Segment Start: Entries supplied
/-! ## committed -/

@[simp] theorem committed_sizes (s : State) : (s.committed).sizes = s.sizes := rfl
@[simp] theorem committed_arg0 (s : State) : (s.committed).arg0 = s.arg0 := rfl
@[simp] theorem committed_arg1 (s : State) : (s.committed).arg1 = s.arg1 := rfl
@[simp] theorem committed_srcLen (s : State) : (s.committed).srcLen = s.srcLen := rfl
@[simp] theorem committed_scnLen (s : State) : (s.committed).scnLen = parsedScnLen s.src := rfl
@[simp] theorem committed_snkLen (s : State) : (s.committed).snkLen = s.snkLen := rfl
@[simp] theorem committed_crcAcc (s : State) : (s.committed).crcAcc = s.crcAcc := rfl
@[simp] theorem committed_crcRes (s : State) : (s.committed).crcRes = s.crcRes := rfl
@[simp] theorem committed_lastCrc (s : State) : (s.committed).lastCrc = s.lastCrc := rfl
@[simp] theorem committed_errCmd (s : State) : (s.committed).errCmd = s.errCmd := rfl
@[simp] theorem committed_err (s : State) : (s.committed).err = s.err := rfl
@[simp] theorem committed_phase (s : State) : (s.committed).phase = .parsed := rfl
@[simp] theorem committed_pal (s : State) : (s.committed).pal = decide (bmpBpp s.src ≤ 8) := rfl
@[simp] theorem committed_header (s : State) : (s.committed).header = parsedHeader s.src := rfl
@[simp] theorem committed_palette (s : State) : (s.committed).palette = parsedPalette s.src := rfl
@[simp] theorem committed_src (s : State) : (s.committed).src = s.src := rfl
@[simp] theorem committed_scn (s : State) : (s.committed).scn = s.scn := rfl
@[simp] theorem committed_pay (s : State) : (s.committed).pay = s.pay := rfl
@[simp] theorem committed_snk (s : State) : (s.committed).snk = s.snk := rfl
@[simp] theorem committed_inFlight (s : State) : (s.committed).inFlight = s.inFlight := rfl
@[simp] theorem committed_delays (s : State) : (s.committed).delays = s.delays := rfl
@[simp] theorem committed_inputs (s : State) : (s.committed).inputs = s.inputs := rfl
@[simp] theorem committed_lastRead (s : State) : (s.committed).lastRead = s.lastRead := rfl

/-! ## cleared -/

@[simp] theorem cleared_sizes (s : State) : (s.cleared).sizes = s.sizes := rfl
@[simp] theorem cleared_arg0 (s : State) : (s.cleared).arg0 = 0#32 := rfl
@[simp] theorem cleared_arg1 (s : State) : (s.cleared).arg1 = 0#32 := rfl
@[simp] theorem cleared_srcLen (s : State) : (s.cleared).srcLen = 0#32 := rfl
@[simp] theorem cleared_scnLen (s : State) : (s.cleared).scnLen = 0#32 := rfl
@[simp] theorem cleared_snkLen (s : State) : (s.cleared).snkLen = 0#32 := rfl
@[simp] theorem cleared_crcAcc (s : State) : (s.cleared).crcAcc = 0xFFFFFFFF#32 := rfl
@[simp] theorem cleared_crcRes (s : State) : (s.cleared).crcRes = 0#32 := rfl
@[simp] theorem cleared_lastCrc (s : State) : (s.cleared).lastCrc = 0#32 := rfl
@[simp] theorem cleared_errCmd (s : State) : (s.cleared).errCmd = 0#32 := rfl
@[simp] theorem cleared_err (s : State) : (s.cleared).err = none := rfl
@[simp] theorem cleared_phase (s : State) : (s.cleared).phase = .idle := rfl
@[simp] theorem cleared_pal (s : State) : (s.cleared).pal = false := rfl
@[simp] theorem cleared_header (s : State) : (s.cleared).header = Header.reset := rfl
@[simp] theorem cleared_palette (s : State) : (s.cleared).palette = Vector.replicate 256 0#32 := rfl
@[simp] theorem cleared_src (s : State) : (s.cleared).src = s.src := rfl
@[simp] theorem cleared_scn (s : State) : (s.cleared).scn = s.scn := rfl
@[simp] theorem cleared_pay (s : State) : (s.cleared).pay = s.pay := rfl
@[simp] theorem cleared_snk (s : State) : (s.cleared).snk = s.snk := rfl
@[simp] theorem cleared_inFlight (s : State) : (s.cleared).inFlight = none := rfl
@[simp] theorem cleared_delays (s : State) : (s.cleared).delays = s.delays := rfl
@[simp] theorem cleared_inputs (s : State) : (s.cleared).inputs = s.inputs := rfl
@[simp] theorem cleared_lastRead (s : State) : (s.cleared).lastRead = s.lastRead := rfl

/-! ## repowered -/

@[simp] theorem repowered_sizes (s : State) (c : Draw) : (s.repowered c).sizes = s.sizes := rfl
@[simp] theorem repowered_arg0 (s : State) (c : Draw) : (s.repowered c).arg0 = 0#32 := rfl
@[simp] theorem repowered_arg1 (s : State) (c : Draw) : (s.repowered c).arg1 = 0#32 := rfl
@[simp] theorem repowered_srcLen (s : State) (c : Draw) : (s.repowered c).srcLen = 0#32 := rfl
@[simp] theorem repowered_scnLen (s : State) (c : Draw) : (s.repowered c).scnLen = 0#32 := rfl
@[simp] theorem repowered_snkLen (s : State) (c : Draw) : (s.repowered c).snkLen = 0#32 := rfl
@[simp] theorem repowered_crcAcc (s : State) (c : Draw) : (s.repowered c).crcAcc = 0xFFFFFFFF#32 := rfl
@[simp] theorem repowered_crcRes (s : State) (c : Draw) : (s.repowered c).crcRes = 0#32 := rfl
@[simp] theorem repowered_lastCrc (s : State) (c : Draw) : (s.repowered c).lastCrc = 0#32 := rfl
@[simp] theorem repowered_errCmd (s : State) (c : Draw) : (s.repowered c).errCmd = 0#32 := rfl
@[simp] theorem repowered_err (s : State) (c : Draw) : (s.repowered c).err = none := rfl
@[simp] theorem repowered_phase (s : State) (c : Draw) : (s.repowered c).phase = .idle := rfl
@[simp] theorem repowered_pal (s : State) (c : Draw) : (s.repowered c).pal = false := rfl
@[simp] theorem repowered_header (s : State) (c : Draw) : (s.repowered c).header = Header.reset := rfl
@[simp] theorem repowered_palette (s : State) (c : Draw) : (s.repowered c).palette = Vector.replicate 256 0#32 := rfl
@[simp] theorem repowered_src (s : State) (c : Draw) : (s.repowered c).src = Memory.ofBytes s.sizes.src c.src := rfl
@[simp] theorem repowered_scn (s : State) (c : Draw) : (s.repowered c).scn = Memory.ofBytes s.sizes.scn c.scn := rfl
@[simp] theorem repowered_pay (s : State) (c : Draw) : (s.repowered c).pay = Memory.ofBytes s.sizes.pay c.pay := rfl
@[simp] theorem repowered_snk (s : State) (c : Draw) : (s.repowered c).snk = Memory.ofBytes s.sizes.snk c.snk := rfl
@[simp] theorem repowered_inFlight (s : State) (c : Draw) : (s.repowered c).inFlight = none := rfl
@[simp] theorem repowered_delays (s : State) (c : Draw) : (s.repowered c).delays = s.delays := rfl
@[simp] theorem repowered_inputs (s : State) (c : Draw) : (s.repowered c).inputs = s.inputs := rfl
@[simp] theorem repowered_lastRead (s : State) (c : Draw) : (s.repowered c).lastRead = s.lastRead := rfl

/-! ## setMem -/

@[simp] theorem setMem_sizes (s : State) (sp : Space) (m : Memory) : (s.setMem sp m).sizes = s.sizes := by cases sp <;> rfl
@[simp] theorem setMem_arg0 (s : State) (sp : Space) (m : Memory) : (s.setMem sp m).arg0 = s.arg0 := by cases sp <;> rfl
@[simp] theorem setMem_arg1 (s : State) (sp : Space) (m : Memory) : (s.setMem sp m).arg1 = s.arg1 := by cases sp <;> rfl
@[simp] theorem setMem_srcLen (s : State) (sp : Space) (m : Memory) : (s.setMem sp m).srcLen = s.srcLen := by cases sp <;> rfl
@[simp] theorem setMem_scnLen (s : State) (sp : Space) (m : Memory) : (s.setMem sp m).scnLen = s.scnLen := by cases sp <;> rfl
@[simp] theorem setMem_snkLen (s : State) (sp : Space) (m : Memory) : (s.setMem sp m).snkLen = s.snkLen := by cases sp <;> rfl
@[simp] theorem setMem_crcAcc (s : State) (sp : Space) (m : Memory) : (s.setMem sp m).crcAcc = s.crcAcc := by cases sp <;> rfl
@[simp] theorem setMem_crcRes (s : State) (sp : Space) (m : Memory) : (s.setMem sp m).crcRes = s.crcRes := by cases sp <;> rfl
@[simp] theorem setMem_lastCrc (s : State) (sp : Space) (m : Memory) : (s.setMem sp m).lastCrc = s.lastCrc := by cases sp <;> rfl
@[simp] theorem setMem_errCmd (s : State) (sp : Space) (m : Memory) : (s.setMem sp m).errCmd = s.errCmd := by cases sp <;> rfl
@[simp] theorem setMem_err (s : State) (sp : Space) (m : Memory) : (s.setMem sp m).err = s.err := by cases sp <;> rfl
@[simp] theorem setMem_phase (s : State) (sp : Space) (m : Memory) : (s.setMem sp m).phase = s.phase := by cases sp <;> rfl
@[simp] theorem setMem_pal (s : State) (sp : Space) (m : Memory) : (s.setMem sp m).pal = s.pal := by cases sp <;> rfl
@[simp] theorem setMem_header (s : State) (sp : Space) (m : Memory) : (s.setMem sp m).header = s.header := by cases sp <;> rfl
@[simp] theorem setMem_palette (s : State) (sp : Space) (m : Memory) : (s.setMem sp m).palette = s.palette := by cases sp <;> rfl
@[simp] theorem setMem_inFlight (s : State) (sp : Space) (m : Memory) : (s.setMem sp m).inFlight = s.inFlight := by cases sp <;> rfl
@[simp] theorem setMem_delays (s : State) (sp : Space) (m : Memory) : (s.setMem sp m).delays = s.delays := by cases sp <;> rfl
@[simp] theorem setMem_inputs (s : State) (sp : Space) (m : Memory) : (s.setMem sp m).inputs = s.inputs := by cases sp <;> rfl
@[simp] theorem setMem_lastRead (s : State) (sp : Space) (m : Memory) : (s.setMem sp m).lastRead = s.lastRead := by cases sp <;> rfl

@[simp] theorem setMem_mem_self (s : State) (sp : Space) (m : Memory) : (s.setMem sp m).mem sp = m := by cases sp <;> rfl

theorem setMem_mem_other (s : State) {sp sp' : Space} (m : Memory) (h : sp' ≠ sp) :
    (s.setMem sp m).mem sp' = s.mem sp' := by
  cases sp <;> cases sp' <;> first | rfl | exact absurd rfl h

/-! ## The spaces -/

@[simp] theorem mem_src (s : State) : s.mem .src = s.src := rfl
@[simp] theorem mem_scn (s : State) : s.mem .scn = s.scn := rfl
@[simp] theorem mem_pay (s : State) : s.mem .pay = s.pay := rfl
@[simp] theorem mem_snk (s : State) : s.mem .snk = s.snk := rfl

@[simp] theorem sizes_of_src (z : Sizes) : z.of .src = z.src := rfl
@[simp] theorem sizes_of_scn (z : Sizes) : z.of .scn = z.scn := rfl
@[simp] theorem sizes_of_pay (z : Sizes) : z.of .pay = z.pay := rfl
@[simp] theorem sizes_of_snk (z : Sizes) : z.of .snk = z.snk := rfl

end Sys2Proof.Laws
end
Segment End: Entries supplied
*Exercise:* The word is "Vector". Copy every line above where it appears.

*Result of the task:*
@[simp] theorem cleared_palette (s : State) : (s.cleared).palette = Vector.replicate 256 0#32 := rfl
@[simp] theorem repowered_palette (s : State) (c : Draw) : (s.repowered c).palette = Vector.replicate 256 0#32 := rfl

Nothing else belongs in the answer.